# Bed & Bore Mill gets a machine addition!



## wildo (Mar 23, 2017)

I've been watching for one of these to pop up for ages now. Really pumped to have found a South Bend 7" Shaper to add to my machine collection and shop. Everything seems to slide nicely, though it needs a good cleanup. I plan a full restoration anyway, as I have no immediate need to use it. It currently has a 3 Ph motor installed, which I'll remove in favor of a single phase unit I have laying around. This thing won't see enough action to warrant purchasing a VFD, and I think they came with a 1/2 HP 120V motor from the factory anyway. No vice was included, and I think the clapper box is missing a part or two. Otherwise, as far as I can tell, it's all intact. Woohoo! New project!



























Unloading sure was easier than my mill!!










You might be wondering where in the world this will fit in my small shop. For one thing, does it matter? Like everyone of you would- I'll find a spot. Ha! But in fact I do have an idea. This whole cabinet is going away. That cabinet group never panned out quite how I thought it would. Instead, I want to build out a four post table to match the height of the rest of my benches.
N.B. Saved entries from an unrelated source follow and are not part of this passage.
-- ==== Sys2Proof/Machine/TriCore.lean ====
section
/-! DEFINITION. Synchroniser votes and the reintegration of a lane of Triton (14 R331 to R339). -/

namespace Sys2Proof.Machine

/-- TRI_CFG.SYNCLIM; 0 acts as 1 (R333). -/
def syncLim (c : Chip) : Nat := max (c.fld (triR 0) 0 8) 1

/-! ### The input vote (R331, R333) -/

/-- The level of an input in a lane's synchroniser copy. -/
def syncCopy (c : Chip) (input : Nat) (level : Bool) (lane : Fin 3) : Bool := level != c.vote.flips.contains (lane, input)

/-- The majority of the three copies; that of an isolated lane votes too. -/
def syncVote (c : Chip) (input : Nat) (level : Bool) : Bool :=
  2 ≤ ((List.finRange 3).filter (syncCopy c input level)).length

/-- The majority of the copies of the interrupt lines. -/
def voteLines (c : Chip) (x : BitVec 320) : BitVec 320 :=
  if c.vote.flips.isEmpty then x
  else (List.range 288).foldl (fun (y : BitVec 320) i => if syncVote c i (x.getLsbD i) then y ||| BitVec.ofNat 320 (2 ^ i) else y) 0

/-- The votes that a lane's copy of an input has lost in a row up to the present cycle. -/
def lostRun (c : Chip) (lane : Fin 3) (input : Nat) : Nat :=
  match c.vote.runs.find? (fun r => r.1 == (lane, input)) with
  | some (_, n, t) => if c.now ≤ t + 1 then n else 0
  | none => 0

/-- A lane's copy of an input loses the vote `lost` more times in a row (R333): each is counted; at SYNCLIM in a row the lane is to be
isolated. -/
def syncLost (lane : Fin 3) (input lost : Nat) (c : Chip) : Chip :=
  let n := lostRun c lane input + lost
  let c := { c with vote := { c.vote with
    runs := c.vote.runs.filter (fun (r : (Fin 3 × Nat) × Nat × Nat) => r.1 != (lane, input)) ++ [((lane, input), n, c.now)]
    flips := if c.vote.flips.contains (lane, input) then c.vote.flips else c.vote.flips ++ [(lane, input)] } }
  let c := c.satAdd (triR 0x18) (10 * lane.val) 10 lost
  if syncLim c ≤ n then triIsolate lane 3 0 c else c

/-- The end of a cycle for the synchronisers: runs of lost votes that it did not go on with are over. -/
def syncEnd (c : Chip) : Chip :=
  { c with vote := { c.vote with flips := [], runs := c.vote.runs.filter (fun r => decide (c.now ≤ r.2.2)) } }

/-- GPIO input levels as Triton reads them: bit by bit the majority of the three pad copies (R331). -/
def voteWord (c : Chip) (base : Nat) (w : Word) : Word :=
  if c.vote.flips.isEmpty then w
  else (List.range 32).foldl (fun (y : Word) i => y.withBit i (syncVote c (320 + base + i) (w.getLsbD i))) w

/-! ### Reintegration (R334 to R337) -/

/-- The cycle in which the pause ends: 256 and 12 cycles of CLK_L after the drain, or 12 after a failure (R336, R337). -/
def pauseDue (p : TriPause) : Option Nat := p.drained.map (fun t => t + (if p.fail.isSome then 6 else 134))

/-- A reintegration fails (R337): the pair goes on in DMR. -/
def failNow (lane : Fin 3) (cause : Nat) (c : Chip) : Chip :=
  reintRes lane cause (((({ c with tri := none } : Chip).setFld (triR 4) 0 2 triDMR)).setBits (triR 4) (2 ^ 11))

/-- A cause of failure: once the pause has begun the pair resumes at the end of 12 switch cycles (R337). -/
def reintFail (cause : Nat) (c : Chip) : Chip :=
  match c.tri with
  | none => c
  | some r => match r.pause with
    | none => failNow r.lane cause c
    | some p =>
      if p.fail.isSome then c
      else { c with tri := some { r with pause := some { p with fail := some cause, drained := some c.now } } }

/-- TRI_CTL.REINT (R334). -/
def reintStart (lane : Nat) (c : Chip) : Chip :=
  if h : lane < 3 then
    if triMode c = triDMR ∧ !triIn c lane ∧ c.tri = none then
      { c.setFld (triR 4) 0 2 triREINT with tri := some { lane := ⟨lane, h⟩, start := c.now, copied := false, line := 0, queue := [], pause := none } }
    else c.setBits (triR 4) (2 ^ 12)
  else c.setBits (triR 4) (2 ^ 12)

/-- TRI_CTL.ABORT (R337); in the cycle in which the pause ends it comes too late (R338). -/
def reintAbort (c : Chip) : Chip :=
  match c.tri.bind (·.pause) with
  | some p => if (pauseDue p).any (fun t => decide (t ≤ c.now)) then c else reintFail 4 c
  | none => reintFail 4 c

/-- Whether the MGE executes TRITON_REINTEGRATE (17 R416). -/
def reintegrates (c : Chip) : Bool := c.cmd.long.any (fun l => l.pkt.head? == some 0x50)

/-- A write of TRI_CTL: REINT from the MGE while it executes TRITON_REINTEGRATE (R334), then ABORT (R337). -/
def triCtlWrite (ini : Initiator) (v : Word) (c : Chip) : Chip :=
  let c := if v.bit 2 && decide (ini = .mge) && reintegrates c then reintStart (v.fld 0 2) c else c
  if v.bit 3 then reintAbort c else c

/-- Bytes of the returning lane's TCM are written. -/
def laneWrite (lane : Fin 3) (off n x : Nat) (c : Chip) : Chip :=
  let l := laneState c lane
  let l := { l with tcm := (List.range n).foldl (fun m i =>
    if off + i < 0x20000 then aset 0 m (2 ^ 32 + off + i) (BitVec.ofNat 8 (x / 256 ^ i)) else m) l.tcm }
  let bad := (laneBad c lane).filter (fun e => !(decide (off ≤ e.1) && decide (e.1 + 8 ≤ off + n)))
  putLaneBad lane bad { c with lanes := c.lanes.set lane (some l) }

/-- One cycle of CLK_L of the second port (R335): a mirror write, else a line from the donor; an uncorrectable line ends the
reintegration. -/
def mirrorCycle (c : Chip) : Chip :=
  match c.tri with
  | none => c
  | some r =>
    match r.queue with
    | (off, n, x) :: q => laneWrite r.lane off n x { c with tri := some { r with queue := q } }
    | [] =>
      if 8192 ≤ r.line then c
      else
        let donor := (lanesIn c).headD 0
        let e := eccRead (laneBase donor + 16 * r.line) 16 c
        if !e.1 then reintFail 3 e.2
        else
          let c := laneWrite r.lane (16 * r.line) 16 (memVal e.2 (2 ^ 32 + 16 * r.line) 16) e.2
          { c with tri := some { r with line := r.line + 1 } }

/-- The copy ends once every line has been copied (R335). -/
def reintCopied (c : Chip) : Chip :=
  match c.tri with
  | some r => if 8192 ≤ r.line then { c with tri := some { r with copied := true } } else c
  | none => c

/-- The returning lane takes the donor's architectural state; in no lane does the instruction cache hold a line (R336). -/
def laneTake (lane : Fin 3) (q : List (Nat × Nat × Nat)) (c : Chip) : Chip :=
  let c := q.foldl (fun (c : Chip) m => laneWrite lane m.1 m.2.1 m.2.2 c) { c with cores := c.cores.set 0 { c.cores[0] with icache := [] } }
  let c := { c with lanes := c.lanes.map (fun (x : Option LaneS) => x.map (fun (l : LaneS) => { l with core := { l.core with icache := [] } })) }
  { c with lanes := c.lanes.set lane (some { laneOf c with tcm := (laneState c lane).tcm }) }

/-- What arrived during the pause is delivered, in its order (R336). -/
def deliverHeld (held : List (Bool × Nat)) (c : Chip) : Chip :=
  held.foldl (fun (c : Chip) e => if e.1 then doorbellNow .triton e.2 c else activateNow .triton (Fin.ofNat 8 e.2) c) c

/-- The end of the pause (R336, R337): success, or the failure met in it; then the bank switch is completed and what waited is
delivered. TRI_PAUSE is the drain, which ends in an odd or an even cycle of CLK_L, 256 and 12. -/
def pauseOver (odd : Bool) (c : Chip) : Chip :=
  match c.tri with
  | none => c
  | some r => match r.pause with
    | none => c
    | some p =>
      let c := match p.fail with
        | some cause => failNow r.lane cause c
        | none =>
          let c := laneTake r.lane r.queue { c with tri := none }
          let d := 2 * (p.drained.getD c.now - p.start)
          let c := (c.setFld (triR 4) 0 2 triTMR)
          let c := refit ((c.setBits (triR 4) (2 ^ (4 + r.lane.val))).setBits (triR 4) (2 ^ 10))
          (c.setReg (triR 0x14) (BitVec.ofNat 32 (d - odd.toNat + 268))).satInc (triR (0x20 + 4 * r.lane.val)) 16 16
      deliverHeld p.held (eachLane .triton (selectBank .triton) c)

/-- Whether the present cycle is the last of a pause. -/
def pauseEnds (c : Chip) : Bool :=
  match c.tri.bind (·.pause) with
  | some p => (pauseDue p).any (fun t => decide (t ≤ c.now))
  | none => false

/-- The pause ends in its last cycle. -/
def reintDone (odd : Bool) (c : Chip) : Chip := if pauseEnds c then pauseOver odd c else c

/-- Whether nothing that Triton has requested is outstanding, and its store buffers are empty (R336). -/
def triDrained (c : Chip) : Bool :=
  (lanesIn c).all (fun i => let s := (laneState c i).core; s.long.isEmpty && s.stalls.isEmpty && s.stores.isEmpty) &&
  !c.peaBus.reqs.any (fun r => r.ini == iniIx .triton && !r.cmd)

/-- The drain of the pause exceeds 3,700 cycles of CLK_L (R337 DRAIN). -/
def reintDrain (c : Chip) : Chip :=
  match c.tri.bind (·.pause) with
  | some p => if p.drained.isNone && decide (3700 < 2 * (c.now - p.start)) then reintFail 1 c else c
  | none => c

/-- The pause in the end of a cycle (R336): the drain, then its end, in which the odd cycle of CLK_L is free (log 133). -/
def pauseCycle (c : Chip) : Chip :=
  let c := match c.tri with
    | some r => match r.pause with
      | some p =>
        if p.drained.isNone && triDrained c then { c with tri := some { r with pause := some { p with drained := some c.now } } } else c
      | none => c
    | none => c
  let c := reintDrain c
  let f := c.free
  if pauseEnds c then reintDone (f.1.bit 0) f.2 else c

/-- The limit of TRI_REINTMAX microseconds from the start, in cycles of CLK_C; 0 acts as 1 (R337, R339). -/
def reintLimit (c : Chip) : Nat := 500 * max (c.fld (triR 0xC) 0 16) 1

/-- Whether the limit has passed with no pause begun: cause TIME (R337). -/
def reintLate (c : Chip) : Bool :=
  match c.tri with
  | some r => decide (r.start + reintLimit c ≤ c.now) && r.pause.isNone
  | none => false

end Sys2Proof.Machine
end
I will store the shaper on a HF scissor cart, which I'm hoping is rigid enough to use the shaper on as a stand. This will be nice because it can be lowered to the floor and stowed when not needed, and then brought out and lifted up to operational height when desired. The SB stand will be sold, as I have no room or need for it.


----------



## mikey (Mar 23, 2017)

Why don't you keep the stand - it belongs with that shaper - and send me the Millrite. The shaper would fit right in that corner really well, don't you think?


----------



## bss1 (Mar 23, 2017)

Wow what a nice looking machine. It looks to be in great shape.  I would try to keep that nice original stand. Looking at your pics, it would appear that by removing the cabinet with the red x you would have more than enough room for it. It looks like the stand has 3 drawers that you will loose for potential storage if you switch it out for a scissor lift.   And on the other hand, I'm not sure what room you would gain with the high/low arrangement, especially considering there is a window partially behind it. Lastly, the stand just looks good with the shaper on top! 

Anyway, just my thoughts on a really cool looking machine. Nice find and score.


----------



## wildo (Mar 23, 2017)

mikey said:


> Why don't you keep the stand - it belongs with that shaper - and send me the Millrite. The shaper would fit right in that corner really well, don't you think?


LMAO!! You guys are too funny!

I don't know. I'm totally indifferent about the stand. It's really a BIG stand given the small size of the machine. I definitely can't fit the stand in my shop.


----------



## wildo (Mar 23, 2017)

bss1 said:


> And on the other hand, I'm not sure what room you would gain with the high/low arrangement, especially considering there is a window partially behind it.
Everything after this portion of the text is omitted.